/-- A waiting command ends: its unit is free, it completes, and the unit goes on. -/
def endWaiting (s : State) (w : Waiting) (st : Status) (detail : Nat) (record : List Byte) : State :=
  let s := { s with waiting := s.waiting.filter (fun x => decide (x.id ≠ w.id)) }
  let s := match w.cmd.part with
    | some p => breakQuag s p
    | none => s
  let s := match w.unit with
    | .stream k i => modStream s k.val i.val (fun x => { x with busy := if x.busy = some w.id then none else x.busy })
    | _ => s
  let peer := match w.wait with
    | .remote .. => true
    | _ => false
  kick (oweSig (complete s w.cmd st detail record) w.cmd st peer) w.cmd w.unit

/-- The waiting commands of a kind start anew, each at the front of its unit's queue. -/
def restartWaiting (s : State) (f : Waiting → Bool) : State :=
  (s.waiting.filter f).foldl (fun s w =>
    let s := { s with waiting := s.waiting.filter (fun y => decide (y.id ≠ w.id)) }
    match w.unit with
    | .stream k i =>
      let q : QEntry := { instr := w.instr, cmd := cmdHeld w.cmd }
      kickStream (modStream s k.val i.val (fun z => { z with busy := if z.busy = some w.id then none else z.busy, queue := q :: z.queue }))
        k.val i.val
    | _ => owe s (.start { instr := w.instr, cmd := cmdHeld w.cmd })) s

/-- Forward a command of a REMOTE context to its peer (R493). -/
def forwardRemote (s : State) (i : Instr) (c : Cmd) (packet : List Byte) : State :=
  let n := hdrCtx c.h
  let x := ctx s n
  let departed := s.fab.known.any (fun k => decide (k.addr = x.peer) && k.departed)
  if departed then complete s c .deferred 2 []
  else
    let bs := packet.take 4 ++ leBytes 4 x.peerCtx.toNat ++ packet.drop 8
    let s := originate s 0x01 0 false (x.peerPart.toNat % 16) (c.part.getD 0) x.peer.toNat 0 (fld x.peerCtx.toNat 0 17) []
      (bs.take (64 + c.h.plen.toNat))
    let id := s.nextId
    let w : Waiting := { id := id, instr := i, cmd := c, unit := unitOf s c.h, wait := .remote n c.h.seq.toNat }
    { s with nextId := id + 1, waiting := s.waiting ++ [w] }

/-- A REPLY_ADDR that fails check 5 itself takes no reply: the next destination of R488 applies. -/
def dropBadReply (s : State) (c : Cmd) : Cmd :=
  let a := c.h.replyAddr.toNat
  let ok := match c.part with
    | some p => pageOk s p a true
    | none => !isIface c.h.via
  if decide (a % 32 = 0) && ok then c else { c with h := { c.h with replyAddr := 0 } }

/-- Whether a frame of a management interface cannot be opened, since no management session is open there: only SESSION_AGREE travels in clear
(R542, R545). -/
def unopened (s : State) (h : Hdr) (sp : Spec) : Bool :=
  match h.via with
  | .mgmt m => decide (sp.op ≠ 0x0705) && (tget none (if m = .i3c then 0 else 1) s.mgmtSess).isNone
  | _ => false

/-- A packet reaches the command interpreter: checks, SEQ, window, and then its unit's queue or its start. -/
def arrive (s : State) (i : Instr) (sp : Spec) (h : Hdr) (packet : List Byte) (body : State → Cmd → Res) : State :=
  let c := mkCmd s sp h
  match headerCheck s h sp with
  | some (st, d) => deliver s (dropBadReply s c) st d 0xFFFFFFFF 0 []
  | none =>
    let s := setSeq s h
    if ctxKind s h = 2 then forwardRemote s i c packet
    else
      let (s, win) := if needsWindow sp h then allocWindow s (poolPage s h) c else (s, none)
      let c := { c with win := win }
      match streamOfHdr s h with
      | some (k, j) =>
        let x := stream s k j
        let s := wakeCore s (physOf s k)
        if x.mode = .ready ∧ x.busy = none ∧ x.queue = [] ∧ x.held = [] ∧ coreRuns s k then startNow s i c body
        else if 0 < queueRoom s k j ∧ x.mode ≠ .out ∧ x.held = [] then
          modStream s k j (fun y => { y with queue := y.queue ++ [{ instr := i, cmd := c }] })
        else modStream s k j (fun y => { y with held := y.held ++ [{ instr := i, cmd := c }] })
      | none =>
        let n := hdrCtx h
        if !(fwQueue s c.part n).isEmpty || fwHolds s c.part n { instr := i, cmd := c } then
          setFwQueue s c.part n (fwQueue s c.part n ++ [{ instr := i, cmd := c }])
        else startNow s i c body

/-- The meaning common to every command: one that the device starts from a queue runs at once; any other arrives now. Before
host-visible ready the interpreter takes no command (R595), and none from a management frame that no session opens (R545; DESIGN CHOICE, entry
54). -/
def command (i : Instr) (sp : Spec) (h : Hdr) (packet : List Byte) (body : State → Cmd → Res) (s : State) :
    Host.Outcome State Fault Refusal :=
  match s.starting with
  | some q => .next (startNow { s with starting := none } i q.cmd body)
  | none => if s.ready && !unopened s h sp then .next (arrive s i sp h packet body) else .next s

end Sys2Proof.Machine
end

++++++++++

Check the data above line by line for the word "session". State only how many lines contain it.

2